## Exercise goal
Using the entries below, write out the line with "code := BitVec.ofNat", the line with "3 q sl d ps) ∧", and every line in between, exactly as each is written.
(Data excerpts begins)
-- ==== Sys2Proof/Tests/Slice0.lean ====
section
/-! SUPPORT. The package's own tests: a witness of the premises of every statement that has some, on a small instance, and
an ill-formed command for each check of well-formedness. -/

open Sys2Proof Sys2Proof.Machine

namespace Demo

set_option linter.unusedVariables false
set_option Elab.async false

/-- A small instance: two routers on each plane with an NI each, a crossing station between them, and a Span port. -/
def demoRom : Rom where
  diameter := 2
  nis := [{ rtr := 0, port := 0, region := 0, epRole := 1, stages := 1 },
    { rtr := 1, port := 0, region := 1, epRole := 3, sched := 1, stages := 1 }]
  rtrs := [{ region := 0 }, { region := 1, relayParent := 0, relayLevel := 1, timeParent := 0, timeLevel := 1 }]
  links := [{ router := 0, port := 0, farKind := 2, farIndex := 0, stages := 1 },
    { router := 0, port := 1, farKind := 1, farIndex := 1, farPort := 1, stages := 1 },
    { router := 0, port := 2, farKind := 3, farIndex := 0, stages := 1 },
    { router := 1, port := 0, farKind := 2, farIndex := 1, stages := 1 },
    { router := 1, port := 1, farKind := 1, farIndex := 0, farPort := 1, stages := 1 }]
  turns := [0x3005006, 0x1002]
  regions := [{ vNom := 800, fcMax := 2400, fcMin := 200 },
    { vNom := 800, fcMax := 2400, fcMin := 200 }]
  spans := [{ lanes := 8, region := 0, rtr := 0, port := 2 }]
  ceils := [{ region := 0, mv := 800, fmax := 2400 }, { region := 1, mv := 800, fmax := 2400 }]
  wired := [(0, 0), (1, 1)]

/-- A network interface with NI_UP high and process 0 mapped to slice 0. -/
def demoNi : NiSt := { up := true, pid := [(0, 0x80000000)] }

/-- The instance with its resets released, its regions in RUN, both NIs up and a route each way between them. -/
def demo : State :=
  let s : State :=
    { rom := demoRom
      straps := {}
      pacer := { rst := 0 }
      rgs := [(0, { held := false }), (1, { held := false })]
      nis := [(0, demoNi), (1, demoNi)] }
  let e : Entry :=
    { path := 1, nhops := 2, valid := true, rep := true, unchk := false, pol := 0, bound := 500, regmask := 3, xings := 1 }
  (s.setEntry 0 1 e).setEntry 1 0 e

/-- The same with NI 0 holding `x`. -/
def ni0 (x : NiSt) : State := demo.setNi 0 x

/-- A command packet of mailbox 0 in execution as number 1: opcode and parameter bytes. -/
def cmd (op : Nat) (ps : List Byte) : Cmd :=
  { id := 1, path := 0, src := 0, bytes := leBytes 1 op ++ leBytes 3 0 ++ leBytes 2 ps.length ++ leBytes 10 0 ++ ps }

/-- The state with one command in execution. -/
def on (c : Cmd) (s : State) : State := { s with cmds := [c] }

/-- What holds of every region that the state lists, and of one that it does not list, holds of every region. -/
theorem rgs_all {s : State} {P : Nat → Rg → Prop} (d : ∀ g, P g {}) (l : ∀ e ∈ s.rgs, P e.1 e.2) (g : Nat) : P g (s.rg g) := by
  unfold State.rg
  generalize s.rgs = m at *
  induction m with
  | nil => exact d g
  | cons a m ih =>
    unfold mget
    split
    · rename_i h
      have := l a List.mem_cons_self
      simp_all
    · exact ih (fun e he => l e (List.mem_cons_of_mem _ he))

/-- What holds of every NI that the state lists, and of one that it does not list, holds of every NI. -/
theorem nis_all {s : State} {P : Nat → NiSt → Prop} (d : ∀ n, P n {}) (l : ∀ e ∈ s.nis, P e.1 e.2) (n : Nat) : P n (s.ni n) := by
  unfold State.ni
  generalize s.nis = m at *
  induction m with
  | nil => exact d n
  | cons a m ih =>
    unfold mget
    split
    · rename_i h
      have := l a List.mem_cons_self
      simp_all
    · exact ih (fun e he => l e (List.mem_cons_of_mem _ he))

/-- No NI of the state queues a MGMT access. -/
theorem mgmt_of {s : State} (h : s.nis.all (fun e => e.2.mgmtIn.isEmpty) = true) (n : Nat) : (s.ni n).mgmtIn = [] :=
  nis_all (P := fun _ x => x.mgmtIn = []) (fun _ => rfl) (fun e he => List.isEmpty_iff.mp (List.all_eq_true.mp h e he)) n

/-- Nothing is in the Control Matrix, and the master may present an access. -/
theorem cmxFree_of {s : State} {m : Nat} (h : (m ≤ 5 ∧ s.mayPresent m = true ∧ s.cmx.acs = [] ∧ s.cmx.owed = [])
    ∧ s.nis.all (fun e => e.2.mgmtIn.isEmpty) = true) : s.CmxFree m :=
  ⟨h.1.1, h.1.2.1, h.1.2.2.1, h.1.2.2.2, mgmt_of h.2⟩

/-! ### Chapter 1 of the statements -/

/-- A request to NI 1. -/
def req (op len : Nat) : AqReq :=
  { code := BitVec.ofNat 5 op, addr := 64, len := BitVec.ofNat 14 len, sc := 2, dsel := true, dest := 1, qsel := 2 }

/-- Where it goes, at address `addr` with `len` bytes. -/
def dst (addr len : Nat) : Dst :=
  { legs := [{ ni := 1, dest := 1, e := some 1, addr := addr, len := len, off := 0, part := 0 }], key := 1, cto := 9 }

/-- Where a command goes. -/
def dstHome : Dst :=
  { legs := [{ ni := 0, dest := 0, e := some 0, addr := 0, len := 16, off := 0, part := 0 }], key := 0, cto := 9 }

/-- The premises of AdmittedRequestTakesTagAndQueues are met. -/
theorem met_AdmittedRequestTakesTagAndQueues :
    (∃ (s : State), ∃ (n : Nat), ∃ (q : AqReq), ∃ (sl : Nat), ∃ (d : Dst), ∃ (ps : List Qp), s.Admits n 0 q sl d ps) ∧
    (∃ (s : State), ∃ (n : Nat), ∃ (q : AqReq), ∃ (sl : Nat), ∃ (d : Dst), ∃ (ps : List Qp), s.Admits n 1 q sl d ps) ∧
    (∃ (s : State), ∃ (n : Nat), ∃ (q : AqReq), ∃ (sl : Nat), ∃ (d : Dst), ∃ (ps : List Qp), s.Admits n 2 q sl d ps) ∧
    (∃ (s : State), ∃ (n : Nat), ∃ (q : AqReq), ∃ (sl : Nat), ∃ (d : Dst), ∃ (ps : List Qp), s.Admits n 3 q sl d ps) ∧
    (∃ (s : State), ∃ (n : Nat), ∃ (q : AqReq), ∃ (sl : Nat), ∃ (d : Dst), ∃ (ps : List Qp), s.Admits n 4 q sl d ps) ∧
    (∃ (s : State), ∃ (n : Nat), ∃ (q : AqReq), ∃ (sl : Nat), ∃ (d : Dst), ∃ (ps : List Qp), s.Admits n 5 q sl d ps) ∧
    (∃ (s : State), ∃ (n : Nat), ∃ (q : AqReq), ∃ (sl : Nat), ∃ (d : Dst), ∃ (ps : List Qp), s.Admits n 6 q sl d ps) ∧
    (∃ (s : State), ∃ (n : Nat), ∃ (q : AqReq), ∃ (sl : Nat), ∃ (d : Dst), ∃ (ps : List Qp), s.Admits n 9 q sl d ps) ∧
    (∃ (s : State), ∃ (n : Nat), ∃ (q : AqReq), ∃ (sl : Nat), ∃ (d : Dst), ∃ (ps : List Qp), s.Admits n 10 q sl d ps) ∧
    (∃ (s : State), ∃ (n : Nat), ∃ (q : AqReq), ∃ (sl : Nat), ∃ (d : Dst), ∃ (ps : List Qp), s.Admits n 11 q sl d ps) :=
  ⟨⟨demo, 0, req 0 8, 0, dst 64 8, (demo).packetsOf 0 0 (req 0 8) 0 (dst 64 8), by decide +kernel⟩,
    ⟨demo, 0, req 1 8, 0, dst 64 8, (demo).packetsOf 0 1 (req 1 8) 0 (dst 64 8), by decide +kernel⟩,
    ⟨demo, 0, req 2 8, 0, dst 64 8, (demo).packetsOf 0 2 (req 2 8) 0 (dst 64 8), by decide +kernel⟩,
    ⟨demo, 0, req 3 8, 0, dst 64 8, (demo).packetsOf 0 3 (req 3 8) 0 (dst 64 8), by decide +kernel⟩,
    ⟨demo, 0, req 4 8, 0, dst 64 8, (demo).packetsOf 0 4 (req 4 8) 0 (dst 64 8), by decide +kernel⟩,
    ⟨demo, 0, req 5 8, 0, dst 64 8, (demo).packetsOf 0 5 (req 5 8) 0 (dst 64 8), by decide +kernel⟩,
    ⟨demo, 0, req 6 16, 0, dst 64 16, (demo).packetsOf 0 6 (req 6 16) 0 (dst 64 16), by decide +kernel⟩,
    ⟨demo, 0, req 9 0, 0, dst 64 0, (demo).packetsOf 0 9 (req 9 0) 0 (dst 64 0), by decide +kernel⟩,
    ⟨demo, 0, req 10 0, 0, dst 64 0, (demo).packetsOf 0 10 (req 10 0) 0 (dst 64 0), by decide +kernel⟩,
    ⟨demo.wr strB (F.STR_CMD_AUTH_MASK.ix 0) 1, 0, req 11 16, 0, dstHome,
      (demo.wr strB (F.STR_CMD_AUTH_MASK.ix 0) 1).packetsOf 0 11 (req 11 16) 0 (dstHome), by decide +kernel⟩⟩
(Data excerpts ends)
(Data excerpts begins)
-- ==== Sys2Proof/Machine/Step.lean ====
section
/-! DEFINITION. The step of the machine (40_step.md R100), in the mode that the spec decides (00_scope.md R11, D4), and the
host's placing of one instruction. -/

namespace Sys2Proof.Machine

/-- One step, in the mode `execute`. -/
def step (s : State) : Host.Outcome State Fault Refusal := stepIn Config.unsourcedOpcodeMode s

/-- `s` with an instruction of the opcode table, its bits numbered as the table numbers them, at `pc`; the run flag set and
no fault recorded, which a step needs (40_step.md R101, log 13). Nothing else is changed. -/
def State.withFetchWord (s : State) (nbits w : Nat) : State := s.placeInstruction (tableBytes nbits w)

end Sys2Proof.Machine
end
(Data excerpts ends)
## Expected output
  { code := BitVec.ofNat 5 op, addr := 64, len := BitVec.ofNat 14 len, sc := 2, dsel := true, dest := 1, qsel := 2 }

/-- Where it goes, at address `addr` with `len` bytes. -/
def dst (addr len : Nat) : Dst :=
  { legs := [{ ni := 1, dest := 1, e := some 1, addr := addr, len := len, off := 0, part := 0 }], key := 1, cto := 9 }

/-- Where a command goes. -/
def dstHome : Dst :=
  { legs := [{ ni := 0, dest := 0, e := some 0, addr := 0, len := 16, off := 0, part := 0 }], key := 0, cto := 9 }

/-- The premises of AdmittedRequestTakesTagAndQueues are met. -/
theorem met_AdmittedRequestTakesTagAndQueues :
    (∃ (s : State), ∃ (n : Nat), ∃ (q : AqReq), ∃ (sl : Nat), ∃ (d : Dst), ∃ (ps : List Qp), s.Admits n 0 q sl d ps) ∧
    (∃ (s : State), ∃ (n : Nat), ∃ (q : AqReq), ∃ (sl : Nat), ∃ (d : Dst), ∃ (ps : List Qp), s.Admits n 1 q sl d ps) ∧
    (∃ (s : State), ∃ (n : Nat), ∃ (q : AqReq), ∃ (sl : Nat), ∃ (d : Dst), ∃ (ps : List Qp), s.Admits n 2 q sl d ps) ∧
    (∃ (s : State), ∃ (n : Nat), ∃ (q : AqReq), ∃ (sl : Nat), ∃ (d : Dst), ∃ (ps : List Qp), s.Admits n 3 q sl d ps) ∧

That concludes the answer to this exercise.